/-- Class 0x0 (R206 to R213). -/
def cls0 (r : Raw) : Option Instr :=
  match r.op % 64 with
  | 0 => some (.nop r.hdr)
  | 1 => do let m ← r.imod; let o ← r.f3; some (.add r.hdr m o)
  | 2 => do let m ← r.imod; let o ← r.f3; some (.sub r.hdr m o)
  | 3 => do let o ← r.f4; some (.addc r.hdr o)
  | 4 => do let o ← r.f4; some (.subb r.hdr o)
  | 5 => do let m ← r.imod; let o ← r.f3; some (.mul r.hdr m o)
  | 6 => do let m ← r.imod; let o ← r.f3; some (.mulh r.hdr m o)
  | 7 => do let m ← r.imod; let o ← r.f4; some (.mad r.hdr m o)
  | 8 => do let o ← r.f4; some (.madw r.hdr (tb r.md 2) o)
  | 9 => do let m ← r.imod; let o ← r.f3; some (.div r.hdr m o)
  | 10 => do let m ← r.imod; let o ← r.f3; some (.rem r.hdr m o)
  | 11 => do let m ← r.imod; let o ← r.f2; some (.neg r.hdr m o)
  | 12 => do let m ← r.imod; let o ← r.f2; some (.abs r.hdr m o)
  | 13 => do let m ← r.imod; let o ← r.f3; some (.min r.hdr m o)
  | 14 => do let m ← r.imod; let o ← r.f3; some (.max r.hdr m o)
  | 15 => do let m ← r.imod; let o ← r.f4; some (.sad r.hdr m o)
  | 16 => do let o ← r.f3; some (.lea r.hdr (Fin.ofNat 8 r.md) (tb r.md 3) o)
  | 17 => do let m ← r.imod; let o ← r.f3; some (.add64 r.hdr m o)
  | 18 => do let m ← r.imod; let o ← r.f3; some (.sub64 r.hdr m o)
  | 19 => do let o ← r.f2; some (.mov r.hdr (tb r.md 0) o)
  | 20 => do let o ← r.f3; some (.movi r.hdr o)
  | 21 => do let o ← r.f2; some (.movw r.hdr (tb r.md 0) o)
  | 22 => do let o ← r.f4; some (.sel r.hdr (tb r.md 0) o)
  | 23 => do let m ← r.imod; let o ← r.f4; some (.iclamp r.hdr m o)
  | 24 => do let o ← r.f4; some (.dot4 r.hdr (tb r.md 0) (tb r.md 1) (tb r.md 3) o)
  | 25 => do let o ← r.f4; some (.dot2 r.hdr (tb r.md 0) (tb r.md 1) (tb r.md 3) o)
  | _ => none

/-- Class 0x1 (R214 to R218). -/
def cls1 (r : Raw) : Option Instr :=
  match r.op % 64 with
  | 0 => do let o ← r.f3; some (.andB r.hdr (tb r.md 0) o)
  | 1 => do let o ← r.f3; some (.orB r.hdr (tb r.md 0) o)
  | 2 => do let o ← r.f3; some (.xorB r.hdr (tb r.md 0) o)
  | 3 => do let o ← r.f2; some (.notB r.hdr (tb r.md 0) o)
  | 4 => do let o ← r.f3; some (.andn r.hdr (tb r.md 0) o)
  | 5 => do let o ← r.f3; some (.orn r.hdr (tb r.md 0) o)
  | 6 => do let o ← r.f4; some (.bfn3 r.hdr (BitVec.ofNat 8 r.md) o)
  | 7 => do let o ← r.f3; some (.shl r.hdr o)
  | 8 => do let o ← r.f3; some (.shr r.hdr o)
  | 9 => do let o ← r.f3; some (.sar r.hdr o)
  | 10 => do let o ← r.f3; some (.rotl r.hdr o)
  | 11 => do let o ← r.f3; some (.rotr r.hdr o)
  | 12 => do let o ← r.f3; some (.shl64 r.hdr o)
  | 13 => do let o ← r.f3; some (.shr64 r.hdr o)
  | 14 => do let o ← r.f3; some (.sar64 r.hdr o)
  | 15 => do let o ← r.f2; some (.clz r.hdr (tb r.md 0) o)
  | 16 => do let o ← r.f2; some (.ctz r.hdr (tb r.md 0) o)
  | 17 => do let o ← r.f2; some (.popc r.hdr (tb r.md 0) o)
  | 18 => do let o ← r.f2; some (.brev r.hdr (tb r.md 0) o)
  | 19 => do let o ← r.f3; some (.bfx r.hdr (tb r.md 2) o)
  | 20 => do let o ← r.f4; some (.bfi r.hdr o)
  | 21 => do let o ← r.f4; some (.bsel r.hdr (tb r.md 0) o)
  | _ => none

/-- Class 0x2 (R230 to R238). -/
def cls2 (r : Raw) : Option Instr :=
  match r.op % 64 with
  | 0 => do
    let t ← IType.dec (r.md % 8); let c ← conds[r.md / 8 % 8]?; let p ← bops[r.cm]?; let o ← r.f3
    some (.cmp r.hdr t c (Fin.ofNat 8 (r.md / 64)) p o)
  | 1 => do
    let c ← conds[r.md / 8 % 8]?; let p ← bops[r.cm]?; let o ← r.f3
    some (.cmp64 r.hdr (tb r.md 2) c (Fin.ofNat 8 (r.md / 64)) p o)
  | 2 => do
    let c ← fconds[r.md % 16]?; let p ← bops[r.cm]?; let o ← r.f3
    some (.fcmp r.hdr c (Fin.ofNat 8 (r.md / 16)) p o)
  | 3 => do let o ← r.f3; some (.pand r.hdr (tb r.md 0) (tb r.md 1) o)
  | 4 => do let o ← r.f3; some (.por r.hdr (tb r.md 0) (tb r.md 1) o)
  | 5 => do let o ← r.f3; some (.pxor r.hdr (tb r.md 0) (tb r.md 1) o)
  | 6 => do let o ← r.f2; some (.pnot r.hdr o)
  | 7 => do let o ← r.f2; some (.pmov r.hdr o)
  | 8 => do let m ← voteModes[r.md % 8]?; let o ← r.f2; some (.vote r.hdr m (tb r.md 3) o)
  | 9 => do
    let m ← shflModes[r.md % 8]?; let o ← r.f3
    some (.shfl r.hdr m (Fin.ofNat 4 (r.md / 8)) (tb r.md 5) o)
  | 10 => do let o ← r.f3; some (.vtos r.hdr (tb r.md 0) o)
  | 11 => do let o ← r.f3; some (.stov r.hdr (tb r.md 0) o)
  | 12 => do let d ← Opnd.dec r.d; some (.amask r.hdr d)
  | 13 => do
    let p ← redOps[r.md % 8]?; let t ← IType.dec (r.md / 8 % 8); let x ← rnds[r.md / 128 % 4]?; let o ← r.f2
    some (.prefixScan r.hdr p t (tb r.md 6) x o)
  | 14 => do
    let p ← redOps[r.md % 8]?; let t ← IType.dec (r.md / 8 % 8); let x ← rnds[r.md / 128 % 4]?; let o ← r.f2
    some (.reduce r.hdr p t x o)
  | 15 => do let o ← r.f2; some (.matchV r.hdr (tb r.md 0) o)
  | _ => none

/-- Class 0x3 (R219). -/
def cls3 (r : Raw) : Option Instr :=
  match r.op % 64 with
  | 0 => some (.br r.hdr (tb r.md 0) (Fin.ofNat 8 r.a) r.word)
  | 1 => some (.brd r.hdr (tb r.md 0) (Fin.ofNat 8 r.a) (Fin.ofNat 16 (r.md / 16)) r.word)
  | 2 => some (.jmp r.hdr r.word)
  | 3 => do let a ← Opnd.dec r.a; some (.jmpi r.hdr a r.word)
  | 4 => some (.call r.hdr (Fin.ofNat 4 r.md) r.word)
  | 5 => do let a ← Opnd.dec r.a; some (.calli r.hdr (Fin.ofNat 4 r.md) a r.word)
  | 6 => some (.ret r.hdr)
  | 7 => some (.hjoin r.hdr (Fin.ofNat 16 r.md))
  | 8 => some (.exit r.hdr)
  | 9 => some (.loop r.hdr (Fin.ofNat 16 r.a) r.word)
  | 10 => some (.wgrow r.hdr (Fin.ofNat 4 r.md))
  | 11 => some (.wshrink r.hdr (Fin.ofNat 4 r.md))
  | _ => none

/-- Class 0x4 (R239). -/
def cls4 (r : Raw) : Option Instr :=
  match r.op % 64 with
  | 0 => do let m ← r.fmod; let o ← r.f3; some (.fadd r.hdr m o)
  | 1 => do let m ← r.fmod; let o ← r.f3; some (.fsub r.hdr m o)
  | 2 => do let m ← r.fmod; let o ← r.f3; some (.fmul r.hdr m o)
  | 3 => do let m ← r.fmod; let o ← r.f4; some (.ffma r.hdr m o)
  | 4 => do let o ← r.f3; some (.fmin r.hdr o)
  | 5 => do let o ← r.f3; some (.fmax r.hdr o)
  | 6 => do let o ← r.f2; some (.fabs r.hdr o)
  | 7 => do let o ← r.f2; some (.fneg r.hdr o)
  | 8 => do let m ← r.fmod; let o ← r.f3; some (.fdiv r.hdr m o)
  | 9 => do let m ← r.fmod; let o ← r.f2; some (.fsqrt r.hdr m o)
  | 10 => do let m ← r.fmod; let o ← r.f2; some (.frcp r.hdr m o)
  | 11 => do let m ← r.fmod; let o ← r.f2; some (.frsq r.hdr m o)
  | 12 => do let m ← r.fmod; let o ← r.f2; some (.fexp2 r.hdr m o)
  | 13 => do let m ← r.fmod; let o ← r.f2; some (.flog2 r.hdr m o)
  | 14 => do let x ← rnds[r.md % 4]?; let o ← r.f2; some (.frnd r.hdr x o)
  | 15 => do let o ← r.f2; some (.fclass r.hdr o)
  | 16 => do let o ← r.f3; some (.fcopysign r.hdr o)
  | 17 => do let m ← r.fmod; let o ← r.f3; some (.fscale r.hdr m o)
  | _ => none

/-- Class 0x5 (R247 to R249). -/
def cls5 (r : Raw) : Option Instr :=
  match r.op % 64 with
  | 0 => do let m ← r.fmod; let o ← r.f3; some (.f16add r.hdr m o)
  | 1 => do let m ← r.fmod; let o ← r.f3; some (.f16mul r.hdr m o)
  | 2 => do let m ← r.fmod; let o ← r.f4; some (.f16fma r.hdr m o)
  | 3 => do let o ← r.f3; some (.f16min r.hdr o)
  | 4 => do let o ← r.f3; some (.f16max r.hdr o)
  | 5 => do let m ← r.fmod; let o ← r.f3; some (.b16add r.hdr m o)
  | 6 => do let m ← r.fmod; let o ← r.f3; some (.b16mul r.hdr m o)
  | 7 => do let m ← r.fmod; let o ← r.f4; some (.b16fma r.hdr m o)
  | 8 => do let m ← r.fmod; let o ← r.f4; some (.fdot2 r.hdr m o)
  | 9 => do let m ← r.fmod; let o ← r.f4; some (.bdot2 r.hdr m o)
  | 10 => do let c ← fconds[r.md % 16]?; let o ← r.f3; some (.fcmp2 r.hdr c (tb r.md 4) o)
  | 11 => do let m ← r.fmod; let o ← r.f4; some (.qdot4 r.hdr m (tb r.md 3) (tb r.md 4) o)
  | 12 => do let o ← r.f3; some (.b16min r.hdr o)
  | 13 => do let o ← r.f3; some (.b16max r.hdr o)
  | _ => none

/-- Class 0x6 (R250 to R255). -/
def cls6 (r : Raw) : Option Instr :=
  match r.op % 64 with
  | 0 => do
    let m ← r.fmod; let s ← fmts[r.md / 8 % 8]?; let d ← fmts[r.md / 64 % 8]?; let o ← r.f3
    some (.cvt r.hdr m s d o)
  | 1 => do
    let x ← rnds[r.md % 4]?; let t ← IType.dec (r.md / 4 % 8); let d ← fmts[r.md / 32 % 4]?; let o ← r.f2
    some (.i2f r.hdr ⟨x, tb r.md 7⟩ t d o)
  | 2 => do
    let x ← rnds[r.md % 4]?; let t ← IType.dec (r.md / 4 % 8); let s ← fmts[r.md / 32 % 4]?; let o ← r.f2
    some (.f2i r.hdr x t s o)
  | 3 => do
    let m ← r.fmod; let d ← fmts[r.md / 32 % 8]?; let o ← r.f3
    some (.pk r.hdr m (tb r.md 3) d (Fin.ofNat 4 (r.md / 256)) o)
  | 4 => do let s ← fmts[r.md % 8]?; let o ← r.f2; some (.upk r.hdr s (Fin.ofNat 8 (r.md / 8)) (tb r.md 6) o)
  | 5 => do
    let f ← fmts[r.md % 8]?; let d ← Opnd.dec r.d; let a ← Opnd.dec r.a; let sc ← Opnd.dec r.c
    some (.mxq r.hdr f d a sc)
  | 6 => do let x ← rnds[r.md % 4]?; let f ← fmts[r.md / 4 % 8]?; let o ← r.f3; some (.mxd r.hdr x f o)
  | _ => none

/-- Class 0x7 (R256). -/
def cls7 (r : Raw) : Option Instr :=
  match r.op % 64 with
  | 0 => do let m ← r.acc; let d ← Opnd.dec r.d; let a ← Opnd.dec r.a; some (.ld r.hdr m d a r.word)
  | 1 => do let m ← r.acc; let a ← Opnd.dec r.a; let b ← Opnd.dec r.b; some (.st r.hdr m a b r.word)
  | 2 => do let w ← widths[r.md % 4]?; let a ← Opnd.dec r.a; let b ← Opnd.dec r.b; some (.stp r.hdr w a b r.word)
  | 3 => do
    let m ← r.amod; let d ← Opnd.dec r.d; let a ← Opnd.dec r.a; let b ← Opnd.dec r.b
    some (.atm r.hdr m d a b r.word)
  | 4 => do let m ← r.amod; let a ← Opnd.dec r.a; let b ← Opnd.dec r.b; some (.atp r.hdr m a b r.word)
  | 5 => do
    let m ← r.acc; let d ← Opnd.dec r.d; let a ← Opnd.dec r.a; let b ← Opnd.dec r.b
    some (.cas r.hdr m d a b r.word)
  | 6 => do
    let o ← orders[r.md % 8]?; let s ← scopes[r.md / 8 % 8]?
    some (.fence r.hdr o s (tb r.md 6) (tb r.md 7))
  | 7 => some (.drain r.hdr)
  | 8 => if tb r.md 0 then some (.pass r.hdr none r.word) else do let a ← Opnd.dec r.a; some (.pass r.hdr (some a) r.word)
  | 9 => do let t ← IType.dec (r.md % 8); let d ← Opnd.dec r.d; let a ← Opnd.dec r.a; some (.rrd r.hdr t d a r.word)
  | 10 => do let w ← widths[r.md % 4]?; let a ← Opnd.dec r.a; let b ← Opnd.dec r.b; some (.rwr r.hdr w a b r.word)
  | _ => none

+-------+

| Aim of the exercise |
Starting at the first line of the data above, please restate word for word every line up to and including the one that holds "(.subb r.hdr o)", and add nothing else.

| Task output |
/-- Class 0x0 (R206 to R213). -/
def cls0 (r : Raw) : Option Instr :=
  match r.op % 64 with
  | 0 => some (.nop r.hdr)
  | 1 => do let m ← r.imod; let o ← r.f3; some (.add r.hdr m o)
  | 2 => do let m ← r.imod; let o ← r.f3; some (.sub r.hdr m o)
  | 3 => do let o ← r.f4; some (.addc r.hdr o)
  | 4 => do let o ← r.f4; some (.subb r.hdr o)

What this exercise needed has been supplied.